§ **Your instructions**
When the line containing "opc := 0x0201, len" is reached, begin reproducing lines exactly and continue through the last line of the records below.

[Collected data]
-- ==== Sys2Proof/Machine/Device.lean ====
section
/-! DEFINITION. Opcode families 0x00 to 0x02: device, register access, staging and commit (R80–R96). -/

namespace Sys2Proof.Machine

/-! ## Family 0x00 -/

/-- NOP (Table 3.7). -/
def opNop : Op :=
  { opc := 0x0000, len := exactly 0, lvs := [atChip], all := true
    act := fun d h _ lv l => eachNow (fun d _ _ => (d, plain sOk)) d h lv l }
def doNop (h : Hdr) (ps : List Word) (d : Dev) : Dev := runOp opNop h ps d

/-- ID.GET: the first four words of the identity window. -/
def opIdGet : Op := readingOp 0x0001 (exactly 0) [atChip] fun _ _ _ => [0, 1, 2, 3].map identWord
def doIdGet (h : Hdr) (ps : List Word) (d : Dev) : Dev := runOp opIdGet h ps d

/-- The offsets of the capability entries. -/
def capOffsets : Nat → List (Nat × List Nat) → List Nat
  | _, [] => []
  | o, e :: rest => o :: capOffsets (o + 8 + 4 * e.2.length) rest

/-- The words of the chain from offset `o`: the whole rest of it, which is below 1,020 bytes in stepping A1 (R96). -/
def capFrom (o : Nat) : List Word :=
  ((capChain 0x100 capEntries).drop ((o - 0x100) / 4)).map mkw

/-- CAP.WALK. -/
def opCapWalk : Op :=
  { readingOp 0x0002 (exactly 1) [atChip] fun _ ps _ =>
      0 :: capFrom (if arg ps 0 = 0 then 0x100 else (arg ps 0).toNat) with
    check := fun _ _ ps _ _ =>
      refuseIf 0 (arg ps 0 != 0 && !(capOffsets 0x100 capEntries).contains (arg ps 0).toNat) }
def doCapWalk (h : Hdr) (ps : List Word) (d : Dev) : Dev := runOp opCapWalk h ps d

/-! ### TAG.ABORT (R83, R180) -/

/-- The command of a tag waits for a synthesiser: it is HELD (R110, R115). -/
def Dev.heldNow (d : Dev) (tag : BitVec 8) (c : Nat) : Bool :=
  !d.loReady c && (d.flightOf tag).any fun f => f.held

/-- A HELD burst whose active interval has begun ends: it raises nothing more, a TX window goes DARK, and an RX window runs out. -/
def Dev.dropHeld (d : Dev) (tag : BitVec 8) (c : Nat) : Dev :=
  let d := d.setBursts c ((d.bursts c).map fun b => if b.tag = tag then { b with replied := true } else b)
  if c < 64 ∧ ((d.tx c).seq = .prep ∨ (d.tx c).seq = .queued) then d.setTx c { d.tx c with seq := .dark } else d

/-- Bursts of a tag that have not begun, or that are HELD, end. -/
def Dev.abortBursts (d : Dev) (tag : BitVec 8) : Dev :=
  (List.range 128).foldl (fun d c =>
    match (d.bursts c).find? fun b => b.tag == tag && !b.replied with
    | some b =>
      if b.begun then (if d.heldNow tag c then (d.dropHeld tag c).finishPart tag (d.unitOf 3 c) (plain sAborted) else d)
      else (d.setBursts c ((d.bursts c).filter fun b => b.tag != tag || b.replied)).finishPart tag (d.unitOf 3 c)
        (plain sAborted)
    | none => d) d

/-- Swaps of a tag in the SLOT end. -/
def Dev.abortSwaps (d : Dev) (tag : BitVec 8) : Dev :=
  (List.range 128).foldl (fun d x =>
    match (d.ctx x).slot with
    | some w => if w.tag = tag then d.abortSlot x else d
    | none => d) d

/-- Block jobs of a tag that wait in a queue end: a mismatch measurement, a capture in slot 0, a mailbox transfer. -/
def Dev.abortJobs (d : Dev) (tag : BitVec 8) : Dev :=
  (List.range 16).foldl (fun d b =>
    let x := d.block b
    let d := if x.orxQ.any fun j => j.who == .mismatch tag then
        match x.mis.find? fun m => m.tag == tag with
        | some m =>
          (d.setBlock b { x with orxQ := x.orxQ.filter (fun j => j.who != .mismatch tag),
                                 mis := x.mis.filter fun m => m.tag != tag }).finishPart tag (d.unitOf 3 m.path)
            (plain sAborted)
        | none => d
      else d
    let d := match d.slotTag b, (d.slot b 0).cap with
      | some (t, u), some c =>
        if t = tag ∧ c.granted.isNone ∧ c.t0.isNone then (d.capFail b 0 sAborted).finishPart tag u (plain sAborted) else d
      | _, _ => d
    let x := d.block b
    if x.rffeTag = some tag ∧ x.rffeQ.any fun j => j.who == .slot 0 then
      let d := d.setBlock b { x with rffeQ := x.rffeQ.filter fun j => j.who != .slot 0 }
      (d.setRffeRes b 0 0).rffeReply b (plain sAborted)
    else d) d

/-- Bank swaps of a tag that are pending end. -/
def Dev.abortBanks (d : Dev) (tag : BitVec 8) : Dev :=
  (List.range 64).foldl (fun d p =>
    match (d.path p).swap with
    | some s => if s.tag = some tag ∧ !s.bound then
        (d.setPath p { d.path p with swap := none }).endSwap p s.tag (plain sAborted) else d
    | none => d) d

/-- Sleep and wake requests of a tag that wait for the mutex are withdrawn. -/
def Dev.abortPower (d : Dev) (tag : BitVec 8) : Dev :=
  let mine (r : PReq) : Bool := match r.cmd with
    | some (t, _) => t == tag
    | none => false
  let gone := d.pwr.sleeps.filter mine ++ d.pwr.wakes.filter mine
  let d := d.setPwr { d.pwr with sleeps := d.pwr.sleeps.filter (fun r => !mine r),
                                 wakes := d.pwr.wakes.filter fun r => !mine r }
  gone.foldl (fun d r =>
    let d := if (d.dom r.d).st = .requested ∧ !(d.sleepRuns r.d) ∧ !(d.pwr.sleeps.any fun s => s.d == r.d) then
        d.setDom r.d { d.dom r.d with st := .awake, held := false } else d
    d.pReply r.cmd (plain sAborted)) d

/-- An accepted commit whose boundary lies more than 2,048 ticks ahead ends: a host group is OPEN again, a private group is
discarded. -/
def Dev.abortCommit (d : Dev) (tag : BitVec 8) : Dev :=
  match d.cmd.groups.find? fun e => e.2.st == .accepted && e.2.tag == some tag && decide (d.now + 2048 < e.2.bnd) with
  | some (g, _) =>
    let d := if g < 16 then (d.setGrp g { st := .opened }).regroup g else d.dropGroup g
    d.finishMine tag (plain sAborted) d.ts
  | none => d

/-- The number of parts of a tag that have no result. -/
def Dev.openParts (d : Dev) (tag : BitVec 8) : Nat :=
  match d.flightOf tag with
  | some f => (f.parts.filter fun p => p.res.isNone).length
  | none => 0

/-- Everything of a tag that TAG.ABORT reaches. -/
def Dev.abortTag (d : Dev) (tag : BitVec 8) : Dev :=
  (((((d.abortCommit tag).abortBursts tag).abortSwaps tag).abortJobs tag).abortBanks tag).abortPower tag

/-- TAG.ABORT: OK when it ended something, otherwise PRECONDITION and no change. -/
def opTagAbort : Op :=
  { opc := 0x0003, len := exactly 1, lvs := [atChip]
    act := fun d h ps lv l => eachNow (fun d _ _ =>
      let t : BitVec 8 := BitVec.ofNat 8 (arg ps 0).toNat
      let e := d.abortTag t
      if t ≠ h.tag ∧ e.openParts t < d.openParts t then (e, plain sOk) else (d, plain sPrecondition)) d h lv l }
def doTagAbort (h : Hdr) (ps : List Word) (d : Dev) : Dev := runOp opTagAbort h ps d

/-! ## Family 0x01 -/

/-- The refusals of an address and a count that lie in parameter words 0 and 1 (R83). -/
def rangeRefusal (a n : Nat) : Option Res :=
  firstOf [refuseIf 0 (placeAt a == .unmapped), refuseIf 1 (decide (n = 0) || decide (255 < n)),
           refuseIf 0 (!rangeMapped a n)]

/-- The first word of a range that holds an uncorrectable error. -/
def Dev.rangeError (d : Dev) (a : Nat) : Nat → Option Nat
  | 0 => none
  | n + 1 => if isMemory a && d.badAt a 1 then some a else d.rangeError (a + 4) n

/-- Why a range that passes the parameter checks cannot be read: closed instruction memory, or an uncorrectable error. -/
def Dev.readRefusal (d : Dev) (a n : Nat) : Option Res :=
  if d.imemShut a n then some (refusal sPrecondition 0x0A01) else (d.rangeError a n).map d.memInternal

/-- REG.READ. -/
def opRegRead : Op :=
  { opc := 0x0100, len := exactly 2, lvs := [atChip]
    check := fun _ _ ps _ _ => rangeRefusal (arg ps 0).toNat (arg ps 1).toNat
    act := fun d h ps lv l => eachNow (fun d _ _ =>
      match d.readRefusal (arg ps 0).toNat (arg ps 1).toNat with
      | some r => (d, r)
      | none =>
        let r := d.readRange (.cmd h.path) (arg ps 0).toNat (arg ps 1).toNat
        (r.1, okWords r.2)) d h lv l }
def doRegRead (h : Hdr) (ps : List Word) (d : Dev) : Dev := runOp opRegRead h ps d

/-- REG.WRITE. -/
def opRegWrite : Op :=
  { opc := 0x0101, len := fun ps => decide (2 ≤ ps.length), lvs := [atChip]
    check := fun _ h ps _ _ => firstOf [rangeRefusal (arg ps 0).toNat (ps.length - 1),
      if rangeStages (arg ps 0).toNat ps.tail then stHeader h else none]
    act := fun d h ps _ _ => d.rangeWrite h (arg ps 0).toNat ps.tail [] }
def doRegWrite (h : Hdr) (ps : List Word) (d : Dev) : Dev := runOp opRegWrite h ps d

/-- REG.MODIFY reads the word; its write comes later, before the next command and before the clock advances (`Dev.modifyEnd`,
log entry 20). -/
def opRegModify : Op :=
  { opc := 0x0102, len := exactly 3, lvs := [atChip]
    check := fun _ h ps _ _ => firstOf [rangeRefusal (arg ps 0).toNat 1,
      if rangeStages (arg ps 0).toNat [0] then stHeader h else none]
    act := fun d h ps _ _ =>
      let a := (arg ps 0).toNat
      match d.readRefusal a 1 with
      | some r => d.endWhole h.tag r
      | none =>
        let r := d.readWord (.cmd h.path) a
        r.1.setModify (some (h.tag, r.2)) }
def doRegModify (h : Hdr) (ps : List Word) (d : Dev) : Dev := runOp opRegModify h ps d

/-! ## Family 0x02 -/

/-- The staged words of a range. -/
def Dev.stagedRange (d : Dev) (p : Path) : Nat → Nat → Dev × List Word
  | _, 0 => (d, [])
  | a, n + 1 =>
    let r := d.readWord (.cmd p) a
    let w := match placeAt a with
      | .reg x => r.1.stagedWord x r.2
      | _ => r.2
    let rest := r.1.stagedRange p (a + 4) n
    (rest.1, w :: rest.2)

/-- STAGE.READ. -/
def opStageRead : Op :=
  { opRegRead with
    opc := 0x0200
    act := fun d h ps lv l => eachNow (fun d _ _ =>
      match d.readRefusal (arg ps 0).toNat (arg ps 1).toNat with
      | some r => (d, r)
      | none =>
        let r := d.stagedRange h.path (arg ps 0).toNat (arg ps 1).toNat
        (r.1, okWords r.2)) d h lv l }
def doStageRead (h : Hdr) (ps : List Word) (d : Dev) : Dev := runOp opStageRead h ps d

/-- COMMIT of a group on this chip (R88). -/
def Dev.commitGo (d : Dev) (h : Hdr) : Dev :=
  let g := h.group.toNat
  let u := d.unitOf 0 0
  if (d.grp g).st = .accepted then d.finishPart h.tag u (plain sBusy)
  else if d.fieldsIn g = 0 then
    match d.fixBoundary h with
    | .error r => d.finishPart h.tag u r
    | .ok b => d.finishPartAt h.tag u (plain sOk) (match b with | some t => d.tsAt t | none => 0)
  else
    match d.commitCheck (d.fieldsOf g) h with
    | .error r => d.finishPart h.tag u r
    | .ok b => d.commitAccept g b h

/-- COMMIT. -/
def opCommit : Op :=
  { opc := 0x0201, len := exactly 0, lvs := [atChip], all := true
    check := fun _ h _ _ _ => firstOf [refuseHeader (!h.cg), refuseHeader (badBoundary h)]
    act := fun d h _ _ _ => d.commitGo h }
def doCommit (h : Hdr) (ps : List Word) (d : Dev) : Dev := runOp opCommit h ps d

/-- DISCARD (R87). -/
def opDiscard : Op :=
  { opc := 0x0202, len := exactly 0, lvs := [atChip], all := true
    act := fun d h _ lv l => eachNow (fun d _ _ =>
      if (d.grp h.group.toNat).st = .accepted then (d, plain sBusy) else (d.dropGroup h.group.toNat, plain sOk))
      d h lv l }
def doDiscard (h : Hdr) (ps : List Word) (d : Dev) : Dev := runOp opDiscard h ps d

end Sys2Proof.Machine
end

§ **Answer box**
  { opc := 0x0201, len := exactly 0, lvs := [atChip], all := true
    check := fun _ h _ _ _ => firstOf [refuseHeader (!h.cg), refuseHeader (badBoundary h)]
    act := fun d h _ _ _ => d.commitGo h }
def doCommit (h : Hdr) (ps : List Word) (d : Dev) : Dev := runOp opCommit h ps d

/-- DISCARD (R87). -/
def opDiscard : Op :=
  { opc := 0x0202, len := exactly 0, lvs := [atChip], all := true
    act := fun d h _ lv l => eachNow (fun d _ _ =>
      if (d.grp h.group.toNat).st = .accepted then (d, plain sBusy) else (d.dropGroup h.group.toNat, plain sOk))
      d h lv l }
def doDiscard (h : Hdr) (ps : List Word) (d : Dev) : Dev := runOp opDiscard h ps d

end Sys2Proof.Machine
end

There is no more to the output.